(Saved data entries)
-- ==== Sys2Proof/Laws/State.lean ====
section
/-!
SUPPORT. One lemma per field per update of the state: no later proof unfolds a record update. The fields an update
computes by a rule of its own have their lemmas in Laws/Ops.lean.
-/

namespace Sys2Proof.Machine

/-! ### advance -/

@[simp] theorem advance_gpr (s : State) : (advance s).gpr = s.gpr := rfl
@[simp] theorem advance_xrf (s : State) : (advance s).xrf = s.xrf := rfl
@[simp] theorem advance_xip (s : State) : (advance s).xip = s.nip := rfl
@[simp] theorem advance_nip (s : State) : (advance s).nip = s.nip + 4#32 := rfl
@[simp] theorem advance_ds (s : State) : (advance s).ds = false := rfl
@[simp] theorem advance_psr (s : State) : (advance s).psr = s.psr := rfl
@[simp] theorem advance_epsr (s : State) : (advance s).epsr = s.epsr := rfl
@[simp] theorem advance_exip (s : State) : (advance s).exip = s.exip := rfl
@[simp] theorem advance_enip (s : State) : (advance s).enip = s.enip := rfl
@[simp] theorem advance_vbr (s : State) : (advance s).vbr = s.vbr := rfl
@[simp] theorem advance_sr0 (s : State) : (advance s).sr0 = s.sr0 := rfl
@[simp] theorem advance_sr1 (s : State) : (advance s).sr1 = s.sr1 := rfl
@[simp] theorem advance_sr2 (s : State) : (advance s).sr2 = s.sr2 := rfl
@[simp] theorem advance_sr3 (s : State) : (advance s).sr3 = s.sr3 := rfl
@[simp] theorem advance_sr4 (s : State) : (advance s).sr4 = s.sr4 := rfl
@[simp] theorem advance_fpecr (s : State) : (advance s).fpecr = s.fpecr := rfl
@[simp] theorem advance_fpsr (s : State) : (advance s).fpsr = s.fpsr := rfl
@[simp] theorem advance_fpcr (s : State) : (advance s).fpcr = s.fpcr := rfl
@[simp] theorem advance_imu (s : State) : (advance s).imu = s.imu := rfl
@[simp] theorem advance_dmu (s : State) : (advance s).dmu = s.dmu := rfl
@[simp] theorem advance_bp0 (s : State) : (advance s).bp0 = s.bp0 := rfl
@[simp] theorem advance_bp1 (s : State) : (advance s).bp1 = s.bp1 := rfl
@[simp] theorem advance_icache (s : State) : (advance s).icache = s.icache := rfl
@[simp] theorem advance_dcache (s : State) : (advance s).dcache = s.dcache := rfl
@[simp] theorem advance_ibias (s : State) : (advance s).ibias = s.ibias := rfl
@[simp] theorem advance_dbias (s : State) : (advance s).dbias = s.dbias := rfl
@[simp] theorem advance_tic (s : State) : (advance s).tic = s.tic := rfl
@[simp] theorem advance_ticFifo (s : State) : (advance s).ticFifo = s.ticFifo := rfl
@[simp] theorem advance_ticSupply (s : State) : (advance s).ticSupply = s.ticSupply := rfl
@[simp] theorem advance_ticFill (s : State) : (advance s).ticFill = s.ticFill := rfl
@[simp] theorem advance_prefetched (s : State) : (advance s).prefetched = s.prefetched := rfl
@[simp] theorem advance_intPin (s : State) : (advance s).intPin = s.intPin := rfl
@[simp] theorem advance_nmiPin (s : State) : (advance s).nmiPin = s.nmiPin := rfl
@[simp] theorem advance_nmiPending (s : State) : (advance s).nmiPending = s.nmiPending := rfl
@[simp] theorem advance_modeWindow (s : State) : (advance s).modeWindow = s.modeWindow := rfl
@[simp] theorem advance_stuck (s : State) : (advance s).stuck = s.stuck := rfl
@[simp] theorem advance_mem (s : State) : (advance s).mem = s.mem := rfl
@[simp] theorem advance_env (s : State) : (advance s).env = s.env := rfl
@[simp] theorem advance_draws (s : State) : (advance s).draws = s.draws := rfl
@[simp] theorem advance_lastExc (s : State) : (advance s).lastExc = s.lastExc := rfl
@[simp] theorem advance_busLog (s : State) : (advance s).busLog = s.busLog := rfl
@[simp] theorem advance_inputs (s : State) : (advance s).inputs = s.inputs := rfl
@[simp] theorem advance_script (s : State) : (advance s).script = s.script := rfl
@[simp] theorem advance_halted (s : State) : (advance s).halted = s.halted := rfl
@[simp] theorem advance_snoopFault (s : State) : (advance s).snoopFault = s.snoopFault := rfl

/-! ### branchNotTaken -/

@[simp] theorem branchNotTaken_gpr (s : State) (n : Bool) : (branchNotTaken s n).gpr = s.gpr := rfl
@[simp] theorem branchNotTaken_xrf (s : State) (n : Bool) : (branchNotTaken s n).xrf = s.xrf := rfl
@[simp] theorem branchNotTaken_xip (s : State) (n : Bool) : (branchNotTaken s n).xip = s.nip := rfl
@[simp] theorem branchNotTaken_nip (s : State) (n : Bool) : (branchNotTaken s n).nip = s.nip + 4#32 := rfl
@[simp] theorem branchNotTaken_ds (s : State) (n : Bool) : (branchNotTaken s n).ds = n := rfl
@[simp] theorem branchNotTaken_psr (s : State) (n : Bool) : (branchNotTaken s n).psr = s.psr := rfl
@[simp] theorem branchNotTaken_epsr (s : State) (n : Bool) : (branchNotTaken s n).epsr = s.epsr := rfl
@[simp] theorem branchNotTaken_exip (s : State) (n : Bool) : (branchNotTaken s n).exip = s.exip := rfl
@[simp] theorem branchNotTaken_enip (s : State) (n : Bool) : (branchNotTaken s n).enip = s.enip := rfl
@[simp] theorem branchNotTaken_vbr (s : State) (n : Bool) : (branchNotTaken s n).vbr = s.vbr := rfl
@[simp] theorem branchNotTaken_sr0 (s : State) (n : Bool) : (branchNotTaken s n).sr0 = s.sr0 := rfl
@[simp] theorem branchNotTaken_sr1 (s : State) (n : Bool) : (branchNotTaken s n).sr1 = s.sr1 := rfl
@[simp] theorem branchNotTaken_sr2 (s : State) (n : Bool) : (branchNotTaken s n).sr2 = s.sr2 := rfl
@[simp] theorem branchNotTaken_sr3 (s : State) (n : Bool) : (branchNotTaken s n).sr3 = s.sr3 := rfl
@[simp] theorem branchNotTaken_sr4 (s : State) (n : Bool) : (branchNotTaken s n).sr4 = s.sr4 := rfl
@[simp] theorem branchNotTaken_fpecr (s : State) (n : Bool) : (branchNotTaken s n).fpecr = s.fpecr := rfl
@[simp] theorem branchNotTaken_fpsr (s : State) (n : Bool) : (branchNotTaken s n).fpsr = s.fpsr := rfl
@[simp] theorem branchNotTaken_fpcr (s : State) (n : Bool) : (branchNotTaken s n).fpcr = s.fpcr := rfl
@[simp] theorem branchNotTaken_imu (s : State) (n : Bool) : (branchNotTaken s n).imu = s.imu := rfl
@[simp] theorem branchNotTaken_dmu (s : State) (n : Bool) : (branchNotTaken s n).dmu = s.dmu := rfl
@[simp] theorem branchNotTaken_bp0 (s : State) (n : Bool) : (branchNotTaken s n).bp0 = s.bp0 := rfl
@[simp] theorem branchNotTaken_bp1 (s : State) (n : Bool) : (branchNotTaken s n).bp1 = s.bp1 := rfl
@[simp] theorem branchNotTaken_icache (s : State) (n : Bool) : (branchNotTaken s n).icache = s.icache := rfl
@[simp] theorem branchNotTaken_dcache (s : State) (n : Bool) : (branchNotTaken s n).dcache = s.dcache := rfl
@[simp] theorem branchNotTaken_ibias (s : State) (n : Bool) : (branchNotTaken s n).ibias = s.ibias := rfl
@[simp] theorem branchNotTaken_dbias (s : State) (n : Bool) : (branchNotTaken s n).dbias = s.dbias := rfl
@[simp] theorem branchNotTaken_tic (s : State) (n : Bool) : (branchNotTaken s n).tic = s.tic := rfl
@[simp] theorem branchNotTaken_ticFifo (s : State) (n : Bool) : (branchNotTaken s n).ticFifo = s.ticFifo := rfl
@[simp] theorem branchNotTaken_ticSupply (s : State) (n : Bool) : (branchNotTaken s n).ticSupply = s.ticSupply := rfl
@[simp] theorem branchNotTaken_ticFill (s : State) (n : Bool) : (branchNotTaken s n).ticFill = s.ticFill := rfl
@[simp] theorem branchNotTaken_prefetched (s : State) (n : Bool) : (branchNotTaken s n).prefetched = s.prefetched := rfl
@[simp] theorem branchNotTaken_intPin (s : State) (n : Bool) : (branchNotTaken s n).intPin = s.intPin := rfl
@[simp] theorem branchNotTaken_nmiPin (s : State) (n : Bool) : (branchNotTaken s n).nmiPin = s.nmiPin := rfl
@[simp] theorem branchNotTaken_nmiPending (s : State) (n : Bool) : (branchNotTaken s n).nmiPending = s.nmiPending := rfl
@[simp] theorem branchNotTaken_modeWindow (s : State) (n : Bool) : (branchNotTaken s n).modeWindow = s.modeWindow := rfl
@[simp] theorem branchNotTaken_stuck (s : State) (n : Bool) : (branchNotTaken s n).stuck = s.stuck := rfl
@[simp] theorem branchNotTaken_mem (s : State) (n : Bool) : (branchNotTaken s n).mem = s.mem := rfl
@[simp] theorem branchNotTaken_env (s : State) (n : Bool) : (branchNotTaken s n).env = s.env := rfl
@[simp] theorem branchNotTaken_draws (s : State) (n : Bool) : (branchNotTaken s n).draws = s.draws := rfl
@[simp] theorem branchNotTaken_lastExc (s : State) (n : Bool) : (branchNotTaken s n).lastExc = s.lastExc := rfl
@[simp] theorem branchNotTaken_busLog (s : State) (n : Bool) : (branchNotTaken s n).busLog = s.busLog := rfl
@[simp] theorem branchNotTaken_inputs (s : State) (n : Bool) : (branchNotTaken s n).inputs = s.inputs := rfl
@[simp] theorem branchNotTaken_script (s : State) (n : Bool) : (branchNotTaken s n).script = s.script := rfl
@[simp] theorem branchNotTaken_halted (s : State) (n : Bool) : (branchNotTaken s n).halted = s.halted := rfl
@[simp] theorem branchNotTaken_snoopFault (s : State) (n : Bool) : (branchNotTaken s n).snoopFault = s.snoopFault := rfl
* * *
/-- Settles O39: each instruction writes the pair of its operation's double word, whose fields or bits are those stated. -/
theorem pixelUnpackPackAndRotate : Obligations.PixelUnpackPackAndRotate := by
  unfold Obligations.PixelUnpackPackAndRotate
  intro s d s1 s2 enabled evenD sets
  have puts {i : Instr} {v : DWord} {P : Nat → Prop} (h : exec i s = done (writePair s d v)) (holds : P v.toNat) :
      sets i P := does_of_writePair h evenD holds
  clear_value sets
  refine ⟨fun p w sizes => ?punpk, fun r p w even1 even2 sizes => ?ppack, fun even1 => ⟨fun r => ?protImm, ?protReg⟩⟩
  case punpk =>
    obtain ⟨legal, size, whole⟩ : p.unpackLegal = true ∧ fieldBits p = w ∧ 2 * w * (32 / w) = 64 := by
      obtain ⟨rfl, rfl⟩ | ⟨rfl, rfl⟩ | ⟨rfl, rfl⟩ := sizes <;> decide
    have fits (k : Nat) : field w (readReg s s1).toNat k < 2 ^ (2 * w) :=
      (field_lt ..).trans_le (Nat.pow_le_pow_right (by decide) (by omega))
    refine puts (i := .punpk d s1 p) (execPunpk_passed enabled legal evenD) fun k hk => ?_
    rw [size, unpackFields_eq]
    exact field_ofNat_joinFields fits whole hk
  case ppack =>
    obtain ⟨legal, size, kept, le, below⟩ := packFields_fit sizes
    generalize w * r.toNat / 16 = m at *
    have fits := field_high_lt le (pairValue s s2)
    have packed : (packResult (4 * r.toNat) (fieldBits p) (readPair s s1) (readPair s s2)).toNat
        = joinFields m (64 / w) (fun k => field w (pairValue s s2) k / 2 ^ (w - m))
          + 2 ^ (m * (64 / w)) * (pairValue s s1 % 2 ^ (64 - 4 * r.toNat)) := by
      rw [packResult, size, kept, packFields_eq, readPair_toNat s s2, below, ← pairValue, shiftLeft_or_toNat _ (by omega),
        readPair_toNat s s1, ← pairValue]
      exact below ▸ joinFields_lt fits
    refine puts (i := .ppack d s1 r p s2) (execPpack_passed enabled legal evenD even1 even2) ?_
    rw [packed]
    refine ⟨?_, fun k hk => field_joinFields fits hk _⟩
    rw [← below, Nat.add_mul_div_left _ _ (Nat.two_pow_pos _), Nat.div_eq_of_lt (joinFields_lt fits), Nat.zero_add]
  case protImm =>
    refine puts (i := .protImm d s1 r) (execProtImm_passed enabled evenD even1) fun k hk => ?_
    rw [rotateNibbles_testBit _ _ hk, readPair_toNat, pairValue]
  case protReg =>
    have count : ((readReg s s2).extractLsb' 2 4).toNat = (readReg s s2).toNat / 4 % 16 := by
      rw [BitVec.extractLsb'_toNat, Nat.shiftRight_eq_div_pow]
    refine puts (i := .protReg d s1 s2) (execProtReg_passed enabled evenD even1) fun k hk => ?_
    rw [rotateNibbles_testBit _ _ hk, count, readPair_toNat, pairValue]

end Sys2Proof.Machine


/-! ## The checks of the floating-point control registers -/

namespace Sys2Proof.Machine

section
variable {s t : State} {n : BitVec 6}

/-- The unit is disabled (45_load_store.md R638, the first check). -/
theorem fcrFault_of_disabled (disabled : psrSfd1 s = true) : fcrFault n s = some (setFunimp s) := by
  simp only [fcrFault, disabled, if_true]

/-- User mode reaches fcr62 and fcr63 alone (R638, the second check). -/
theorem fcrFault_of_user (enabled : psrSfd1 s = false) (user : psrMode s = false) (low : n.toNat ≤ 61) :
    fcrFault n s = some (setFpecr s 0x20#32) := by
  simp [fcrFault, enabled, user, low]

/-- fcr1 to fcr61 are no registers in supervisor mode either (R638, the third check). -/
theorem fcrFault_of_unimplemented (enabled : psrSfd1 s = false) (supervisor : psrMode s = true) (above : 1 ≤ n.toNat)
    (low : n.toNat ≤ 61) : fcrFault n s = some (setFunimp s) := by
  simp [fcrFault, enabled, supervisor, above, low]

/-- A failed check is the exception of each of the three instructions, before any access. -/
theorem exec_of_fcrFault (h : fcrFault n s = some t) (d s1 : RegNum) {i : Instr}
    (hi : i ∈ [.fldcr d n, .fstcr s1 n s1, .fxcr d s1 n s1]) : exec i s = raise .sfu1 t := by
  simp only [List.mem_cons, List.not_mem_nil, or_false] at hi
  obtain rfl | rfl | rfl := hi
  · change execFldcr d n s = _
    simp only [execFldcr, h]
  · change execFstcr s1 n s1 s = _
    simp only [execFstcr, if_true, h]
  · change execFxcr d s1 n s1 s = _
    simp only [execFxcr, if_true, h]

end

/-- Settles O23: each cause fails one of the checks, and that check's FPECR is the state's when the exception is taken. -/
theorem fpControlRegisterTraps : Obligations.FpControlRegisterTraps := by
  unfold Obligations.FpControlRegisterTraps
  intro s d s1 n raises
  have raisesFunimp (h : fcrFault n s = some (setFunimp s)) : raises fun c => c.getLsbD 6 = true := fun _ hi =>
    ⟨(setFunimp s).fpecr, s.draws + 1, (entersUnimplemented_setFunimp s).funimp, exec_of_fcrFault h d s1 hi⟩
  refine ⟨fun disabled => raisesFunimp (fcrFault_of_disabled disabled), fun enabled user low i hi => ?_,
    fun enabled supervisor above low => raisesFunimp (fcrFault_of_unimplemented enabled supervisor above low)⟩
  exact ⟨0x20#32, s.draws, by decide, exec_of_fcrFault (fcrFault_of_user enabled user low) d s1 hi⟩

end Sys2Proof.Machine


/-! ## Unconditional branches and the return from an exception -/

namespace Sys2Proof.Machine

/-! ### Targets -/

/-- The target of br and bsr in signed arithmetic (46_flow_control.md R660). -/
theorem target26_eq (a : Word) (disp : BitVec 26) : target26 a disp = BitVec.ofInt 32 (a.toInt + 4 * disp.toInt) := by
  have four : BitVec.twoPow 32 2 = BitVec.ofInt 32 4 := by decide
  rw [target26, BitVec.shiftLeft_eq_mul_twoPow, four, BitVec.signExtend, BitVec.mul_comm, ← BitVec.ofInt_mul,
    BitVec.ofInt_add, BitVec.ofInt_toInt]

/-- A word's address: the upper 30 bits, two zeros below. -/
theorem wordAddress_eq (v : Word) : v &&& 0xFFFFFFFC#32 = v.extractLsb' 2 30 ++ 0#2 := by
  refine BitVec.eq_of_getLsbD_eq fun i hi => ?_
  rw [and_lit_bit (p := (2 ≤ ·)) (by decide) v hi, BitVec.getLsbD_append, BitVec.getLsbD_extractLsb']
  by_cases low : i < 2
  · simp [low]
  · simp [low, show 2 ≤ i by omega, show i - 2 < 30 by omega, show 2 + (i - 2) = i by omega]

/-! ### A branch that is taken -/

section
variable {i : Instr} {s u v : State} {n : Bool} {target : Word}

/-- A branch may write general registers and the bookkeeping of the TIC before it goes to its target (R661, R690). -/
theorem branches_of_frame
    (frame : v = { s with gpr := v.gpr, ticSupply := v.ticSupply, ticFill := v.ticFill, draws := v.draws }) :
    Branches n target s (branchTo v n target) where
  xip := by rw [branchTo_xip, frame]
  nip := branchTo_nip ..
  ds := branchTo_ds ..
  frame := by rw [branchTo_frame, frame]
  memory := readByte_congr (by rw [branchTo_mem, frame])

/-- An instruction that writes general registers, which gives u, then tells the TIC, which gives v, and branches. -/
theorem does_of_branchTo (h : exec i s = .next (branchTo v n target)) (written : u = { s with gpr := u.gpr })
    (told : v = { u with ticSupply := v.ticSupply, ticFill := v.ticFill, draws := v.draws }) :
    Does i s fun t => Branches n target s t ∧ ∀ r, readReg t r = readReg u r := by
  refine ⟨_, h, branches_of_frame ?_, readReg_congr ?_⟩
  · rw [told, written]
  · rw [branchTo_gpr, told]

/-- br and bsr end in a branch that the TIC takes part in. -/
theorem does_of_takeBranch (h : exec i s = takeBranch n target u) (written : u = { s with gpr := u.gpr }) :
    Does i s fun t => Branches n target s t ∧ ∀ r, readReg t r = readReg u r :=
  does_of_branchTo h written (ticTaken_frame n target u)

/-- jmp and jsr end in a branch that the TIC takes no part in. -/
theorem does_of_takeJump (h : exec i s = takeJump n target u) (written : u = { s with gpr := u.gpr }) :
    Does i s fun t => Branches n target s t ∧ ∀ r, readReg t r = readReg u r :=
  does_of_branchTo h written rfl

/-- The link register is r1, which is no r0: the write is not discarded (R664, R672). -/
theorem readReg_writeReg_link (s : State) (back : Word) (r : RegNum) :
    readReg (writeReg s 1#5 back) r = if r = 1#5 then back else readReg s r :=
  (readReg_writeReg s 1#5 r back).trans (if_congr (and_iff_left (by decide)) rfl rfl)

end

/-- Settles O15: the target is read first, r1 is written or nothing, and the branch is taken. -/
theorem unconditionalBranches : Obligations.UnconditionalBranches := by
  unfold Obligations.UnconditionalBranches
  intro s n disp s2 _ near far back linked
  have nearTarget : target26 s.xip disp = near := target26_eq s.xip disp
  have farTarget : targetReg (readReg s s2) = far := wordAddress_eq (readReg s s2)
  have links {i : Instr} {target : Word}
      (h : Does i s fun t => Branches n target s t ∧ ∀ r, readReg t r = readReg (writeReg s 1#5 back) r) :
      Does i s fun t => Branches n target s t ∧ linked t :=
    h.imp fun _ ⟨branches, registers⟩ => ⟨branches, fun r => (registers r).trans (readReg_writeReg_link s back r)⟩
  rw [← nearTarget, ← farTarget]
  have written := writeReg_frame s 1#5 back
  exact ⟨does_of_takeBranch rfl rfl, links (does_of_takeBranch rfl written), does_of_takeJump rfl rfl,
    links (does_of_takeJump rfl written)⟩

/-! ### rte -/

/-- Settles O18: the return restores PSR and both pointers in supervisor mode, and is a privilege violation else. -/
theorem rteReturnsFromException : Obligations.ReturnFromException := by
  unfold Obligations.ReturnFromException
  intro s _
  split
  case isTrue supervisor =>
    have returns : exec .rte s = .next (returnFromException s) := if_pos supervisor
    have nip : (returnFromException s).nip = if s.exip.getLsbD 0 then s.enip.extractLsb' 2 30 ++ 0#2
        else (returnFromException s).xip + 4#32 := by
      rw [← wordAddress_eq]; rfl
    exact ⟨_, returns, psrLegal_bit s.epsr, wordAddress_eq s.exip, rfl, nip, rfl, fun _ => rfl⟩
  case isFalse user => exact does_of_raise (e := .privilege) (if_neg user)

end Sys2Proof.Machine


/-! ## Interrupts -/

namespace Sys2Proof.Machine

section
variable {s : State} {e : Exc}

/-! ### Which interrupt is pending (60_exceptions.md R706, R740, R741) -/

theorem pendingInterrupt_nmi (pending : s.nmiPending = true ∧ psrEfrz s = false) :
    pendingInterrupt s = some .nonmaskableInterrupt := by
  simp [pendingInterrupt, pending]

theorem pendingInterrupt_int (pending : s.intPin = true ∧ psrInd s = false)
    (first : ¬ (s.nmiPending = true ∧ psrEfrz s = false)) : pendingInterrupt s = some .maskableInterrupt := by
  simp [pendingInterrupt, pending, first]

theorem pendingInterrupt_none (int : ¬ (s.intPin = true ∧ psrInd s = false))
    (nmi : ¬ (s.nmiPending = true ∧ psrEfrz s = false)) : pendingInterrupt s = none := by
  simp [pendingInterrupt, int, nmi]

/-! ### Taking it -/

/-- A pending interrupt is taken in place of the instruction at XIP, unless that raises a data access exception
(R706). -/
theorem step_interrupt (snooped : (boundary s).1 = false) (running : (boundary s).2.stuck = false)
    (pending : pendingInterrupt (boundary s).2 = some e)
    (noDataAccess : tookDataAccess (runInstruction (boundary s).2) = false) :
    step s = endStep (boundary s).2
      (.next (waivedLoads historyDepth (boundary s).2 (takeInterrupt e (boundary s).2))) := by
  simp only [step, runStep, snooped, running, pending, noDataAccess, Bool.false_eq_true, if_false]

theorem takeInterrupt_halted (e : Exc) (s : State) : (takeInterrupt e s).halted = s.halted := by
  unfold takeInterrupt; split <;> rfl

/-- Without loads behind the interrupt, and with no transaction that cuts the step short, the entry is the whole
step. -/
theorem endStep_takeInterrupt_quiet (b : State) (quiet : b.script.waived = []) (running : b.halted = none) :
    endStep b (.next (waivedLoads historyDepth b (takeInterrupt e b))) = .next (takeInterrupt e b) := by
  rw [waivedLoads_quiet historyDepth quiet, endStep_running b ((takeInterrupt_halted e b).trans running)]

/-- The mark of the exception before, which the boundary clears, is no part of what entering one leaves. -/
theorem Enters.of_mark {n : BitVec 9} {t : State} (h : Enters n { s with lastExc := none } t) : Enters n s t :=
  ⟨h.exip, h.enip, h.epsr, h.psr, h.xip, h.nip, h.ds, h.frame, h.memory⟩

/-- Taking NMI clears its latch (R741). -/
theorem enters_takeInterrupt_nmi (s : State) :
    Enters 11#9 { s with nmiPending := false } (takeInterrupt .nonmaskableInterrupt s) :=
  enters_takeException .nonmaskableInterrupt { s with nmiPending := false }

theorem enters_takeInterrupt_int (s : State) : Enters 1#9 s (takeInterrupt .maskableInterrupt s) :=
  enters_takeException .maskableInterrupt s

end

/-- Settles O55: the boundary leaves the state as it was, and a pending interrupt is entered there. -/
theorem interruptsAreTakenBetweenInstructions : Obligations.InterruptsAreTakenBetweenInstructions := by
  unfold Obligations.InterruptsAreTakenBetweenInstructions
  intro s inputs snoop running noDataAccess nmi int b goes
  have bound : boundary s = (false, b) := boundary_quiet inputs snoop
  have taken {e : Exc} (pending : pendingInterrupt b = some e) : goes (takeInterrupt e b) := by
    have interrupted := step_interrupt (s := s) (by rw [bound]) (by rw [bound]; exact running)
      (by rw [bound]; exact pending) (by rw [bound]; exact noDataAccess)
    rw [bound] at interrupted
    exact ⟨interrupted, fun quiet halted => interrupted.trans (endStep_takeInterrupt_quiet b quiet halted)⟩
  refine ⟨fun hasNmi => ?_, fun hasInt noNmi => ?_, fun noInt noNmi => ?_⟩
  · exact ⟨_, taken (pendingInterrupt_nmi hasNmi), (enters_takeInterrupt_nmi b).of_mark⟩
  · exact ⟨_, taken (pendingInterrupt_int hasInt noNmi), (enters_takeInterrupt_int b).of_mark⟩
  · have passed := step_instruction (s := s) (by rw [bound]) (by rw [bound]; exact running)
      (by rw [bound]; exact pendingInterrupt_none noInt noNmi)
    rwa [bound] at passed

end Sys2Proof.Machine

## Exercise
From the records above, transcribe without alteration every line from the one with "-- ==== Sys2Proof/Laws/State.lean" to the one with "s).epsr = s.epsr := rfl", inclusive.

## Output
-- ==== Sys2Proof/Laws/State.lean ====
section
/-!
SUPPORT. One lemma per field per update of the state: no later proof unfolds a record update. The fields an update
computes by a rule of its own have their lemmas in Laws/Ops.lean.
-/

namespace Sys2Proof.Machine

/-! ### advance -/

@[simp] theorem advance_gpr (s : State) : (advance s).gpr = s.gpr := rfl
@[simp] theorem advance_xrf (s : State) : (advance s).xrf = s.xrf := rfl
@[simp] theorem advance_xip (s : State) : (advance s).xip = s.nip := rfl
@[simp] theorem advance_nip (s : State) : (advance s).nip = s.nip + 4#32 := rfl
@[simp] theorem advance_ds (s : State) : (advance s).ds = false := rfl
@[simp] theorem advance_psr (s : State) : (advance s).psr = s.psr := rfl
@[simp] theorem advance_epsr (s : State) : (advance s).epsr = s.epsr := rfl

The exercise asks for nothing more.